Status: Partly Free
Legal Environment: 22
Political Influences: 22
Economic Pressures: 14
Total Score: 58

Population: n/a
GNI/capita: n/a
Life Expectancy: 69
Religious Groups: n/a
Ethnic Groups: Arab and Berber (99 percent), other (1 percent)
Capital: Rabat

Ten lengthy articles in the Press Code detail scores of acts of defamation punishable by up to 20 years in prison and fines of more than $100,000 for journalists, or confiscation and censorship of publications. The law restricts offensive reporting on national security and prohibits criticism of the monarchy, Islam, and Moroccan claims to Western Sahara. Broadcast media are mostly government-controlled, and those that are not practice self-censorship.

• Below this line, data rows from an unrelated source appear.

/-! ### Routes (R385 to R387, R394, R395) -/
/-- Position in the package of the router that serves a core (R190, R385, R386). -/
def State.posOf (s : State) (c : Nat) : Nat × Nat :=
  let q := s.placeOf c
  let p := c / 4096 % 4
  let xy :=
    if isSaddle c then
      let i := sadIx c
      if i < 32 then (4 * (i % 8) + 1, 4 * (i / 8) + 1)
      else if i < 40 then (4 * (i - 32) + 1, 0)
      else if i < 48 then (4 * (i - 40) + 2, 15)
      else (0, 0)
    else (4 * (q / 64 % 8) + q / 4 % 4, 4 * (q / 64 % 32 / 8) + q / 16 % 4)
  (32 * (p % 2) + xy.1, 16 * (p / 2) + xy.2)
/-- A UCIe port of a package has more failed lanes than its repair (R394): port y joins the left and right plain at row y, port
32 + x the upper and lower plain at column x, port 96 + 8 p + i plain p and its tower (log 19). -/
def State.portDown (s : State) (pkg port : Nat) : Bool := decide (3 ≤ (fget {} s.links (1024 + 256 * pkg + port)).failed)
/-- The dimension-ordered path from a to b crosses a port that is down (R385). -/
def State.pathDown (s : State) (pkg : Nat) (a b : Nat × Nat) : Bool :=
  (decide (a.1 / 32 ≠ b.1 / 32) && s.portDown pkg a.2) || (decide (a.2 / 16 ≠ b.2 / 16) && s.portDown pkg (32 + b.1))
/-- Port of a package at which a tower joins a plain next to row y of the package, and the row at which it stands (R386). -/
def joinPort (tower y : Nat) : Nat := 96 + 8 * (tower + 2 * (y / 16)) + (y % 16 - 1) / 2
def joinRow (y : Nat) : Nat := y / 16 * 16 + 2 * ((y % 16 - 1) / 2) + 1
/-- The path from a position to a tower is down (R386): in X to the tower's edge, then in Y to the nearest join port. -/
def State.towerDown (s : State) (pkg : Nat) (a : Nat × Nat) (tower : Nat) : Bool :=
  s.pathDown pkg a (63 * tower, a.2) || s.portDown pkg (joinPort tower a.2)
/-- The path from a tower to a position is down (R385 to R387): through the join port nearest to the position's row, from there in X and
then in Y. DEDUCED (log 19): R386 gives the join port of a flit bound for a tower, and that of one that comes from it is chosen alike. -/
def State.fromTowerDown (s : State) (pkg tower : Nat) (b : Nat × Nat) : Bool :=
  s.portDown pkg (joinPort tower b.2) || s.pathDown pkg (63 * tower, joinRow b.2) b
/-- The path from one tower of a package to the other is down: through the join ports of row 1 (log 19). -/
def State.crossDown (s : State) (pkg t u : Nat) : Bool :=
  decide (t ≠ u) && (s.portDown pkg (joinPort t 1) || s.towerDown pkg (63 * t, 1) u)
/-- A Deleus link has two failed lanes (R395). -/
def State.deleusDown (s : State) (pkg tower link : Nat) : Bool :=
  decide (2 ≤ (fget {} s.links (16 * pkg + 8 * tower + link)).failed)
/-- The way from a position of a package, or from its tower at which the message came in, to another package, over at most n links
(R387): whether it is down, and the tower it comes in by. -/
def State.ingress (s : State) (dst : Nat) : Nat → Nat → Nat × Nat → Option Nat → Bool × Nat
  | 0, _, _, _ => (false, 0)
  | n + 1, pkg, a, tin =>
    match s.henud.routes.find? fun r => r.1 == pkg && r.2.1 == dst with
    | none => (false, 0)
    | some (_, _, t, l) =>
      let u := Config.linkPeerTower pkg t l
      let leg := match tin with
        | none => s.towerDown pkg a t
        | some v => s.crossDown pkg v t
      if leg || s.deleusDown pkg t l then (true, 0)
      else if Config.linkPeer pkg t l = dst then (false, u)
      else s.ingress dst n (Config.linkPeer pkg t l) a (some u)
/-- The route from a position of a package to a position of another is down: to the egress tower, over one or two links, and from the
ingress tower (R387). -/
def State.pkgDown (s : State) (pkg : Nat) (a : Nat × Nat) (dst : Nat) (b : Nat × Nat) : Bool :=
  let r := s.ingress dst 2 pkg a none
  r.1 || s.fromTowerDown dst r.2 b
/-- The route from a position of a package to a tower, of this package or another, is down. -/
def State.toTowerDown (s : State) (pkg : Nat) (a : Nat × Nat) (dst tower : Nat) : Bool :=
  if pkg = dst then s.towerDown pkg a tower
  else
    let r := s.ingress dst 2 pkg a none
    r.1 || s.crossDown dst r.2 tower
/-- The route from a tower of a package to a position of this package or another is down. -/
def State.towerToDown (s : State) (pkg tower dst : Nat) (b : Nat × Nat) : Bool :=
  if pkg = dst then s.fromTowerDown pkg tower b
  else
    let r := s.ingress dst 2 pkg (0, 0) (some tower)
    r.1 || s.fromTowerDown dst r.2 b
/-- The route from one core to another crosses a link that is down. -/
def State.linkDown (s : State) (src dst : Nat) : Bool :=
  if s.links.isEmpty then false
  else if pkgOf src = pkgOf dst then s.pathDown (pkgOf src) (s.posOf src) (s.posOf dst)
  else s.pkgDown (pkgOf src) (s.posOf src) (pkgOf dst) (s.posOf dst)

/-- Island of a place (R420): 32 * package + 6 p + k, k the quadrant of its valley or 4 for the saddle ring (log 20). -/
def islandOf (q : Nat) : Nat :=
  32 * pkgOf q + 6 * (q / 4096 % 4) + (if isSaddle q then 4 else q / 64 % 8 / 4 + 2 * (q / 64 % 32 / 16))
/-- Island in which a core number stands; the places of spare spires lie 2^20 above those of their valley. -/
def State.islandOf (s : State) (c : Nat) : Nat := Sys2Proof.Machine.islandOf (if isSaddle c then c else s.placeOf c % 2 ^ 20)
/-- The island a core stands in is off. -/
def State.islandOff (s : State) (c : Nat) : Bool := fget 8 s.henud.islands (s.islandOf c) == 0
/-- A core has left service, or its island is off (R364, R420). -/
def State.away (s : State) (c : Nat) : Bool := (s.coreAt c).lost || s.islandOff c
/-- The saddle of a valley store's physical address has left service, or its island is off, for a spire core of that package (R420,
log 20). -/
def State.storeAway (s : State) (pa : Nat) : Bool := isStorePa pa && s.away (saddleOf (pkgOf s.core) pa)
/-- The route from a core to the responder of a global address is down, or the responder's island is off (R420): a spire, a saddle,
or tower 0 for the host. -/
def State.gaDown (s : State) (c ga : Nat) : Bool :=
  if 2 ^ 60 ≤ ga then false
  else if isHostPa (ga % 2 ^ 52) then !s.links.isEmpty && s.towerDown (pkgOf c) (s.posOf c) 0
  else
    let d := saddleOf (ga / 2 ^ 52) (ga % 2 ^ 52)
    s.linkDown c d || s.islandOff d
/-- The route from the responder of a global address to a core, which the bytes of a read take, is down (R394). -/
def State.backDown (s : State) (c ga : Nat) : Bool :=
  if 2 ^ 60 ≤ ga then false
  else if isHostPa (ga % 2 ^ 52) then !s.links.isEmpty && s.fromTowerDown (pkgOf c) 0 (s.posOf c)
  else s.linkDown (saddleOf (ga / 2 ^ 52) (ga % 2 ^ 52)) c
/-- A read by a core is not answered: its request does not reach the responder, or the bytes do not come back. -/
def State.readDown (s : State) (c ga : Nat) : Bool := s.gaDown c ga || s.backDown c ga
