/-! ### What an engine performs, piece by piece (R318) -/
/-- Bytes of segments before the first that core c cannot read, with its cause, address and global address: LINK_DOWN when a
route is down, HOST_ABORT for a host doubleword marked bad (R356), else UNCORRECTABLE with the doubleword's address (R314). -/
def State.readable (s : State) (c : Nat) : List Seg → Nat × Option (Nat × Nat × Nat)
  | [] => (0, none)
  | g :: r =>
    if s.readDown c g.ga then (0, some (cLinkDown, g.va, g.ga))
    else
      match s.badIn g.ga g.n with
      | some d =>
        if isHostPa (g.ga % 2 ^ 52) && decide (g.ga < 2 ^ 60) then (d - g.ga, some (cHostAbort, g.va + (d - g.ga), g.ga))
        else (d - g.ga, some (cUncorrectable, g.va + d - g.ga, g.ga))
      | none =>
        let k := s.readable c r
        (g.n + k.1, k.2)
/-- Bytes of segments before the first that core c cannot write. -/
def State.writable (s : State) (c : Nat) : List Seg → Nat × Option (Nat × Nat × Nat)
  | [] => (0, none)
  | g :: r =>
    if s.gaDown c g.ga then (0, some (cLinkDown, g.va, g.ga))
    else
      match s.badPart g.ga g.n with
      | some d => (d - g.ga, some (cUncorrectable, g.va + d - g.ga, g.ga))
      | none =>
        let k := s.writable c r
        (g.n + k.1, k.2)
/-- Bytes of segments, whatever their errors. -/
def State.rawSegs (s : State) (gs : List Seg) : List Byte := gs.flatMap fun g => s.bytes g.ga g.n
/-- Total bytes of segments. -/
def segLen (gs : List Seg) : Nat := (gs.map (·.n)).foldl (· + ·) 0
/-- Segments after their first n bytes. -/
def restSegs (gs : List Seg) (n : Nat) : List Seg := cutSegs gs n (segLen gs - n)
/-- The first n bytes of a source, and what follows them. -/
def EngSrc.cut (n : Nat) : EngSrc → EngSrc
  | .mem gs => .mem (cutSegs gs 0 n)
  | .line bs gs => .line (bs.take n) (cutSegs gs 0 (n - bs.length))
  | .bytes bs bad => .bytes (bs.take n) bad
def EngSrc.rest (n : Nat) : EngSrc → EngSrc
  | .mem gs => .mem (restSegs gs n)
  | .line bs gs => if bs.length ≤ n then .mem (restSegs gs (n - bs.length)) else .line (bs.drop n) gs
  | .bytes bs bad => .bytes (bs.drop n) bad
/-- Segments of memory of a source. -/
def EngSrc.segs : EngSrc → List Seg
  | .mem gs => gs
  | .line _ gs => gs
  | .bytes .. => []
/-- Bytes of a source before the first that core c cannot read, with its error. -/
def State.srcReadable (s : State) (c : Nat) : EngSrc → Nat × Option (Nat × Nat × Nat)
  | .mem gs => s.readable c gs
  | .line bs gs => let r := s.readable c gs; (bs.length + r.1, r.2)
  | .bytes bs bad => (bs.length, bad)
/-- The bytes of a source, and the state after their reads (R289, R313). -/
def State.srcRead (s : State) : EngSrc → List Byte × State
  | .mem gs => (s.rawSegs gs, gs.foldl (fun s g => (s.power g.ga).scrub g.ga g.n) s)
  | .line bs gs => (bs ++ s.rawSegs gs, gs.foldl (fun s g => (s.power g.ga).scrub g.ga g.n) s)
  | .bytes bs _ => (bs, s)
/-- Bytes performed count down a barrier's xbytes one by one (R229); the phase completes at the byte that brings it to 0 (R226). -/
def State.countDown (s : State) (c n : Nat) : Nat → State
  | 0 => s
  | k + 1 => (if (s.bar c n).broken then s else s.barUpd c n fun b => { b with xbytes := b.xbytes - 1 }).countDown c n k
/-- Bytes delivered to an object (R229, R242, R245): a barrier counts them down, a counter counts the last. -/
def State.deliverObj (s : State) (o : Obj) (n : Nat) (last : Bool) : State :=
  match o.bk with
  | 1 => s.countDown o.core o.num n
  | 2 => if last then s.ecAdd o.core o.num 1 else s
  | _ => s
/-- A bound copy fails (R245): its barrier breaks, with the bytes delivered. -/
def State.breakBar (s : State) (c n bytes : Nat) : State :=
  s.barUpd c n fun b => { b with broken := true, xbytes := BitVec.ofNat 32 bytes }
/-- The head operation leaves a core's engine queue; it has still to do what is left. -/
def State.popEng (s : State) (c : Nat) : State := s.modCore c fun k => { k with eng := k.eng.drop 1 }
def State.headJob (s : State) (c : Nat) (job : EngJob) : State :=
  s.modCore c fun k => { k with eng := match k.eng with
    | o :: r => { o with job := job } :: r
    | [] => [] }
/-- The next piece of a copy: the bytes of its first destination up to the end of their aligned doubleword (R243, R318). -/
def pieceLen : List Seg → Nat
  | [] => 0
  | g :: _ => Nat.min g.n (8 - g.ga % 8)
/-- Bytes of segments that lie, one after the other, in line l of 64 bytes. -/
def lineRun (l : Nat) : List Seg → Nat
  | [] => 0
  | g :: r =>
    if g.ga / 64 ≠ l then 0
    else
      let m := Nat.min g.n (64 * (l + 1) - g.ga)
      if m < g.n then m else m + lineRun l r
/-- The next piece of a landing: what of its first destinations lies in one line (R298). -/
def lineLen : List Seg → Nat
  | [] => 0
  | g :: r => lineRun (g.ga / 64) (g :: r)
/-- The whole lines of saddles of which the next n bytes of a source are read (R298), with fuel. -/
def lineSegs : Nat → Nat → List Seg → List Seg
  | 0, _, _ => []
  | k + 1, n, gs =>
    match gs with
    | [] => []
    | g :: _ =>
      if n = 0 then []
      else
        let m := if (sadOf g.ga).isSome then lineLen gs else Nat.min g.n n
        cutSegs gs 0 m ++ lineSegs k (n - m) (restSegs gs m)
/-- Whether the next byte of a source that is not read yet lies at a saddle. -/
def EngSrc.atSaddle (src : EngSrc) : Bool :=
  match src.segs with
  | g :: _ => (sadOf g.ga).isSome
  | [] => false
/-- Bytes of a source that are read already. -/
def EngSrc.had : EngSrc → List Byte
  | .mem _ => []
  | .line bs _ => bs
  | .bytes bs _ => bs
/-- What is read of memory for the next n bytes of a source: whole lines where it lies at a saddle (R298). -/
def EngSrc.reads (n : Nat) (src : EngSrc) : List Seg :=
  if src.atSaddle then lineSegs (n + 1) (n - src.had.length) src.segs else (src.cut n).segs
/-- The next n bytes of a source with the lines they lie in at a saddle read, each as one access (R298), by core c; a line that cannot be
read whole is left to be read byte by byte. -/
def State.fill (s : State) (c n : Nat) (src : EngSrc) : EngSrc × State :=
  let gs := src.reads n
  if !src.atSaddle || gs.isEmpty || (s.readable c gs).2.isSome then (src, s)
  else (.line (src.had ++ s.rawSegs gs) (restSegs src.segs (segLen gs)), gs.foldl (fun s g => (s.power g.ga).scrub g.ga g.n) s)
/-- A global address belongs to the host. -/
def hostAt (ga : Nat) : Bool := isHostPa (ga % 2 ^ 52) && decide (ga < 2 ^ 60)
/-- Write one piece to memory, or post it toward the host, on the network of copy data (R324, R383). -/
def State.writePiece (s : State) (c : Nat) (o : EngOp) (b : Obj) (gs : List Seg) (bs : List Byte) (last : Bool) : State :=
  match gs with
  | [] => s
  | g :: r =>
    let bs' := bs.take g.n
    let fin' := last && r.isEmpty
    State.writePiece (if hostAt g.ga then
        { s with net := s.net ++ [{ src := c, dst := pkgOf c * 16384, net := 2, seq := 0, ctx := o.ctx, lix := o.lix, tag := o.order,
                                    pay := .hostWr g.ga g.va bs' b.bk b.num b.core fin' }] }
      else (((s.power g.ga).cleared g.ga g.n).poke g.ga bs').deliverObj b bs'.length fin') c o b r (bs.drop g.n) last
/-- A request of core c issued before operation n is on its way to saddle d: in the core's send queue, in the network, or held by a node
(R306, R318). -/
def State.ahead (s : State) (c n d : Nat) : Bool :=
  ((s.coreAt c).sendq.any fun e => !e.held && e.dst == d && e.net == 0 && decide (e.tag < n)) ||
  (s.net.any fun f => f.dst == d && f.net == 0 && ((f.src == c && decide (f.tag < n)) || match f.pay with
    | .tileReq _ also => also.any fun a => a.1 == c && decide (a.2.2.2 < n)
    | _ => false)) || s.heldTile c d n
/-- An operation of core c waits for an earlier request of the core to a saddle whose memory the piece meets (R318, R319): a posted store,
an atomic, a tile request. -/
def State.storeAhead (s : State) (c order : Nat) (gs : List Seg) : Bool :=
  gs.any fun g => match sadOf g.ga with
    | some d => s.ahead c order d
    | none => false
/-- The strands of the machine: in contexts, parked, and on their way to a saddle (R132). -/
def State.strandsAll (s : State) : List Strand :=
  (s.cores.flatMap fun e => e.2.ctxs.map (·.2) ++ e.2.parked.map (·.strand)) ++ s.net.filterMap fun f => match f.pay with
    | .migr t => some t
    | _ => none
/-- The cores, with the numbers of their own, that the strand which core c knows as x had left before it came there. -/
def State.leftBefore (s : State) (c x : Nat) : List (Nat × Nat) :=
  if x < 64 then (s.strandAt c x).left
  else if x < 2000 then []
  else
    match (s.coreAt c).parked.find? fun p => p.order + 2000 == x with
    | some p => p.strand.left
    | none =>
      match s.strandsAll.find? fun t => t.left.contains (c, x - 2000) with
      | some t => t.left.takeWhile (· != (c, x - 2000))
      | none => []
/-- A copy bound to a barrier is about to release into its phase (R245, R320): its strand's earlier writes to regions bound to the barrier
come first, whatever unit, queue or engine has them, of this core or of one that the strand had left before. -/
def State.objWaits (s : State) (c : Nat) (o : EngOp) (b : Obj) : Bool :=
  b.bk == 1 &&
    let bound (g : Seg) : Bool := (s.coreAt c).binds.any fun e =>
      e.obj == barObj b.core b.num && e.lix == o.lix && decide (g.va < e.base + e.len) && decide (e.base < g.va + g.n)
    s.writingOf c o.ctx (fun n => decide (n < o.order)) bound ||
      ((s.leftBefore c o.ctx).any fun e => s.writingOf e.1 (2000 + e.2) (fun _ => true) bound) ||
      ((s.coreAt c).binds.any fun e => e.obj == barObj b.core b.num && e.lix == o.lix) &&
        (s.coreAt c).ctxs.any fun e => e.1 == o.ctx && e.2.pend.any fun p =>
          decide (p.order < o.order) && decide (2 ≤ p.unit) && decide (p.unit ≤ 4) && p.trap.isNone
/-- What the performing of one piece came to: all of it, or the bytes before the first that cannot be delivered, and its error:
cause, virtual and global address. -/
inductive Piece where
  | whole (s : State) (n : Nat)
  | failed (s : State) (k : Nat) (bad : Nat × Nat × Nat)
/-- Perform the next piece, of n bytes, of an operation of core c (R243, R245, R262, R263). -/
def State.piece (s : State) (c : Nat) (o : EngOp) (src : EngSrc) (dst : List Seg) (b : Obj) (n : Nat) : Piece :=
  let tgt := cutSegs dst 0 n
  let r := s.srcReadable c (src.cut n)
  let w := s.writable c tgt
  let x := s.srcRead (src.cut n)
  if n ≤ Nat.min r.1 w.1 then .whole (x.2.writePiece c o b tgt x.1 (decide (segLen dst ≤ n))) n
  else
    let k := Nat.min r.1 w.1
    let k := if ((cutSegs tgt 0 k).any fun g => (s.badPart g.ga g.n).isSome) then 0 else k
    .failed (x.2.writePiece c o (if b.bk = 2 then {} else b) (cutSegs tgt 0 k) (x.1.take k) false) k
      ((if r.1 ≤ w.1 then r.2 else w.2).getD (0, 0, 0))
/-- An error that an engine of core c meets is logged by its responder (R243, R315). -/
def State.engLog (s : State) (c : Nat) (o : EngOp) (bad : Nat × Nat × Nat) : State :=
  s.logAt (respOf bad.2.2) bad.1 bad.2.1 (s.launchId o.lix) c

/-- COPY_PERFORM (R243, R245, R308): at its turn the engine performs the next piece of the copy at the head of a core's queue, in
ascending source order, reading whole lines at a saddle (R298); the copy stops at the first byte it cannot deliver. The last piece of a
copy bound to a barrier waits for the strand's earlier writes (R320). -/
def execCopyPerform (core : Nat) (s : State) : Out :=
  .next (match (s.coreAt core).eng with
    | o :: _ =>
      match o.job with
      | .copy src dst b moved plain false =>
        let p := s.spireOf core
        let n := pieceLen dst
        if !s.engMay core || s.storeAhead core o.order (src.reads n ++ cutSegs dst 0 n) ||
            (decide (segLen dst ≤ n) && s.objWaits core o b) then s
        else
          let x := s.fill core n src
          let src := x.1
          match x.2.piece core o src dst b n with
          | .whole s n =>
            if segLen dst ≤ n then (s.popEng core).engMoved p (partyOf core) n true
            else (s.headJob core (.copy (src.rest n) (restSegs dst n) b (moved + n) plain false)).engMoved p (partyOf core) n false
          | .failed s k bad =>
            let s := ((s.popEng core).engMoved p (partyOf core) k true).engLog core o bad
            if b.bk = 1 then s.breakBar b.core b.num (moved + k)
            else s.keep core o.ctx { kind := 1, order := o.order, code := bad.1, addr := bad.2.1 }
      | _ => s
    | [] => s)

/-- HOST_WINDOW_WRITE_POST (R324): tower 0 posts message k, a write to the host window, in the order of its engine. -/
def execHostWindowWritePost (k : Nat) (s : State) : Out :=
  .next (match s.net[k]? with
    | none => s
    | some f =>
      match f.pay with
      | .hostWr ga _ data bk num core last =>
        let earlier := (s.net.take k).any fun g => s.spireOf g.src == s.spireOf f.src && match g.pay with
          | .hostWr .. => true
          | _ => false
        if earlier then s
        else ({ s with net := dropAt s.net k }.poke ga data).deliverObj { bk := bk, num := num, core := core } data.length last
      | _ => s)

Foreign broadcasting is available via satellite. The crackdown on independent media, which began last year, continued throughout 2001. Two directors of Le Journal Hebdomadaire were convicted of defaming the foreign minister and sentenced to two and three months in prison. The student newspaper of an Islamic group was seized. The editor of the weekly Demain magazine was threatened, its director sentenced to four months in prison, and the magazine later suspended indefinitely for criticizing the royal family. Issues of two French newspapers were banned and an Epoca photographer detained for coverage of Western Sahara. Authorities blocked access to one Web site. Internet access is mostly unrestricted but prohibitively expensive.